Institute for Microstructural Sciences, National Research Council of Canada, 1200 Montreal Rd, Ottawa, Ontario K1A0R6, Canada.
Biotechnol Bioeng. 2011 Aug;108(8):1936-41. doi: 10.1002/bit.23127. Epub 2011 Mar 29.
Patch-clamp is an important method to monitor the electrophysiological activity of cells and the role of pharmacological compounds on specific ion channel proteins. In recent years, planar patch-clamp chips have been developed as a higher throughput approach to the established glass-pipette method. However, proper conditions to optimize the high resistance cell-to-probe seals required to measure the small currents resulting from ion channel activity are still the subject of conjecture. Here, we report on the design of multiple-aperture (sieve) chips to rapidly facilitate assessment of cell-to-aperture interactions in statistically significant numbers. We propose a method to pre-screen the quality of seals based on a dye loading protocol through apertures in the chip and subsequent evaluation with fluorescence confocal microscopy. We also show the first scanning electron micrograph of a focused ion beam section of a cell in a patch-clamp chip aperture.

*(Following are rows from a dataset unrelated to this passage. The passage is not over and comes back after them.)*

-- ==== Sys2Proof/Laws/Tab.lean ====
section
/-! SUPPORT. Sparse tables: reading after writing, and the canonical form. -/

namespace Sys2Proof.Machine

variable {α : Type}

@[simp] theorem Tab.get_nil (d : α) (i : Nat) : Tab.get d [] i = d := rfl

theorem Tab.get_insert (d x : α) (t : Tab α) (i j : Nat) :
    Tab.get d (Tab.insert x t i) j = if j = i then x else Tab.get d t j := by
  induction t with
  | nil => simp [Tab.insert, Tab.get]
  | cons kv t ih =>
    obtain ⟨k, v⟩ := kv
    by_cases hk : i = k
    · subst hk
      by_cases hj : j = i <;> simp [Tab.insert, Tab.get, hj]
    · by_cases hl : i < k
      · by_cases hj : j = i <;> simp [Tab.insert, Tab.get, hk, hl, hj]
      · by_cases hj : j = k
        · have h : ¬ j = i := fun e => hk (e.symm.trans hj)
          subst hj; simp [Tab.insert, Tab.get, hk, hl, h]
        · simp [Tab.insert, Tab.get, hk, hl, hj, ih]

theorem Tab.get_erase (d : α) (t : Tab α) (i j : Nat) :
    Tab.get d (Tab.erase t i) j = if j = i then d else Tab.get d t j := by
  induction t with
  | nil => simp [Tab.erase, Tab.get]
  | cons kv t ih =>
    obtain ⟨k, v⟩ := kv
    simp only [Tab.erase] at ih
    by_cases hk : k = i
    · subst hk
      by_cases hj : j = k
      · simpa [Tab.erase, Tab.get, hj] using ih.trans (by simp [hj])
      · simpa [Tab.erase, Tab.get, hj] using ih
    · by_cases hj : j = k
      · subst hj; simp [Tab.erase, Tab.get, hk]
      · simpa [Tab.erase, Tab.get, hk, hj] using ih

variable [DecidableEq α]

/-- A read after a write gives the value written at its key, and what stood there at every other. -/
theorem Tab.get_set (d x : α) (t : Tab α) (i j : Nat) :
    Tab.get d (Tab.set d t i x) j = if j = i then x else Tab.get d t j := by
  unfold Tab.set
  by_cases hx : x = d
  · subst hx; simp [Tab.get_erase]
  · simp [hx, Tab.get_insert]

@[simp] theorem Tab.get_set_same (d x : α) (t : Tab α) (i : Nat) : Tab.get d (Tab.set d t i x) i = x := by
  simp [Tab.get_set]

/-- At another key nothing changes, whatever the unlisted values are. -/
theorem Tab.get_set_ne (d e x : α) (t : Tab α) {i j : Nat} (h : j ≠ i) :
    Tab.get e (Tab.set d t i x) j = Tab.get e t j := by
  unfold Tab.set
  split
  · simp [Tab.get_erase, h]
  · simp [Tab.get_insert, h]

theorem Tab.wfFrom_mono (d : Nat → α) (t : Tab α) {l m : Nat} (h : l ≤ m)
    (w : Tab.wfFrom d (some m) t = true) : Tab.wfFrom d (some l) t = true := by
  cases t with
  | nil => rfl
  | cons kv t =>
    simp only [Tab.wfFrom, Bool.and_eq_true, decide_eq_true_eq] at w ⊢
    exact ⟨⟨by omega, w.1.2⟩, w.2⟩

theorem Tab.wfFrom_none (d : Nat → α) (t : Tab α) {l : Nat}
    (w : Tab.wfFrom d (some l) t = true) : Tab.wfFrom d none t = true := by
  cases t with
  | nil => rfl
  | cons kv t =>
    simp only [Tab.wfFrom, Bool.and_eq_true, decide_eq_true_eq] at w ⊢
    exact ⟨⟨trivial, w.1.2⟩, w.2⟩

theorem Tab.wfFrom_filter (d : Nat → α) (p : Nat × α → Bool) (t : Tab α) (lo : Option Nat)
    (w : Tab.wfFrom d lo t = true) : Tab.wfFrom d lo (t.filter p) = true := by
  induction t generalizing lo with
  | nil => rfl
  | cons kv t ih =>
    obtain ⟨k, v⟩ := kv
    simp only [Tab.wfFrom, Bool.and_eq_true] at w
    by_cases hp : p (k, v) = true
    · simp only [List.filter_cons, hp, if_true, Tab.wfFrom, Bool.and_eq_true]
      exact ⟨w.1, ih _ w.2⟩
    · simp only [List.filter_cons, hp, if_false, Bool.false_eq_true]
      cases lo with
      | none => exact Tab.wfFrom_none d _ (ih _ w.2)
      | some l =>
        have hl : l < k := by simpa using w.1.1
        exact Tab.wfFrom_mono d _ (by omega) (ih _ w.2)

/-- Whether a key lies above a lower limit, when there is one. -/
def Tab.above (lo : Option Nat) (k : Nat) : Bool :=
  match lo with
  | none => true
  | some l => decide (l < k)

theorem Tab.wfFrom_cons (d : Nat → α) (lo : Option Nat) (k : Nat) (v : α) (t : Tab α) :
    Tab.wfFrom d lo ((k, v) :: t) = (Tab.above lo k && decide (v ≠ d k) && Tab.wfFrom d (some k) t) := by
  cases lo <;> rfl

theorem Tab.wfFrom_insert (d : Nat → α) (t : Tab α) (lo : Option Nat) (i : Nat) (x : α) (hx : x ≠ d i)
    (hi : Tab.above lo i = true) (w : Tab.wfFrom d lo t = true) :
    Tab.wfFrom d lo (Tab.insert x t i) = true := by
  induction t generalizing lo with
  | nil => simp [Tab.insert, Tab.wfFrom_cons, Tab.wfFrom, hi, hx]
  | cons kv t ih =>
    obtain ⟨k, v⟩ := kv
    rw [Tab.wfFrom_cons, Bool.and_eq_true, Bool.and_eq_true] at w
    by_cases hk : i = k
    · subst hk
      simp [Tab.insert, Tab.wfFrom_cons, hi, hx, w.2]
    · by_cases hlt : i < k
      · simp only [Tab.insert, hk, hlt, if_true, if_false, Tab.wfFrom_cons, Bool.and_eq_true]
        exact ⟨⟨hi, by simpa using hx⟩, ⟨by simpa [Tab.above] using hlt, w.1.2⟩, w.2⟩
      · simp only [Tab.insert, hk, hlt, if_false, Tab.wfFrom_cons, Bool.and_eq_true]
        exact ⟨w.1, ih (some k) (by simp only [Tab.above, decide_eq_true_eq]; omega) w.2⟩

/-- Every write keeps the canonical form. -/
theorem Tab.wf_set (d : Nat → α) (t : Tab α) (i : Nat) (x : α) (w : Tab.wf d t = true) :
    Tab.wf d (Tab.set (d i) t i x) = true := by
  unfold Tab.set Tab.wf
  by_cases hx : x = d i
  · simp only [hx, if_true]; exact Tab.wfFrom_filter d _ t none w
  · simp only [hx, if_false]
    exact Tab.wfFrom_insert d t none i x hx rfl w

/-- So does a write of many keys. -/
theorem Tab.wf_setAll (d : α) (ks : List Nat) (x : α) (t : Tab α) (w : Tab.wf (fun _ => d) t = true) :
    Tab.wf (fun _ => d) (Tab.setAll d t ks x) = true := by
  unfold Tab.setAll
  induction ks generalizing t with
  | nil => exact w
  | cons k ks ih => exact ih _ (Tab.wf_set (fun _ => d) t k x w)

/-- The keys of a canonical table rise strictly. -/
theorem Tab.keys_above (d : Nat → α) (t : Tab α) (l : Nat) (w : Tab.wfFrom d (some l) t = true) :
    ∀ kv ∈ t, l < kv.1 := by
  induction t generalizing l with
  | nil => intro kv h; cases h
  | cons kv t ih =>
    intro x hx
    simp only [Tab.wfFrom, Bool.and_eq_true, decide_eq_true_eq] at w
    cases hx with
    | head => exact w.1.1
    | tail _ h => exact Nat.lt_trans w.1.1 (ih _ w.2 x h)

end Sys2Proof.Machine
end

膜片钳技术是监测细胞电生理活动以及药物化合物对特定离子通道蛋白作用的重要方法。近年来,平面膜片钳芯片作为一种高通量方法,对传统的玻璃微电极方法进行了改进。然而,仍需要优化高阻细胞-探头封接的条件,以测量由离子通道活动产生的小电流,这仍然是一个推测性的问题。在这里,我们报告了多微孔(筛孔)芯片的设计,以便快速评估以统计学意义数量的细胞与微孔的相互作用。我们提出了一种基于芯片微孔内染料加载方案的预筛选封接质量的方法,并通过荧光共聚焦显微镜进行后续评估。我们还展示了聚焦离子束剖切面的首个扫描电子显微镜图,该图显示了在膜片钳芯片微孔中的一个细胞。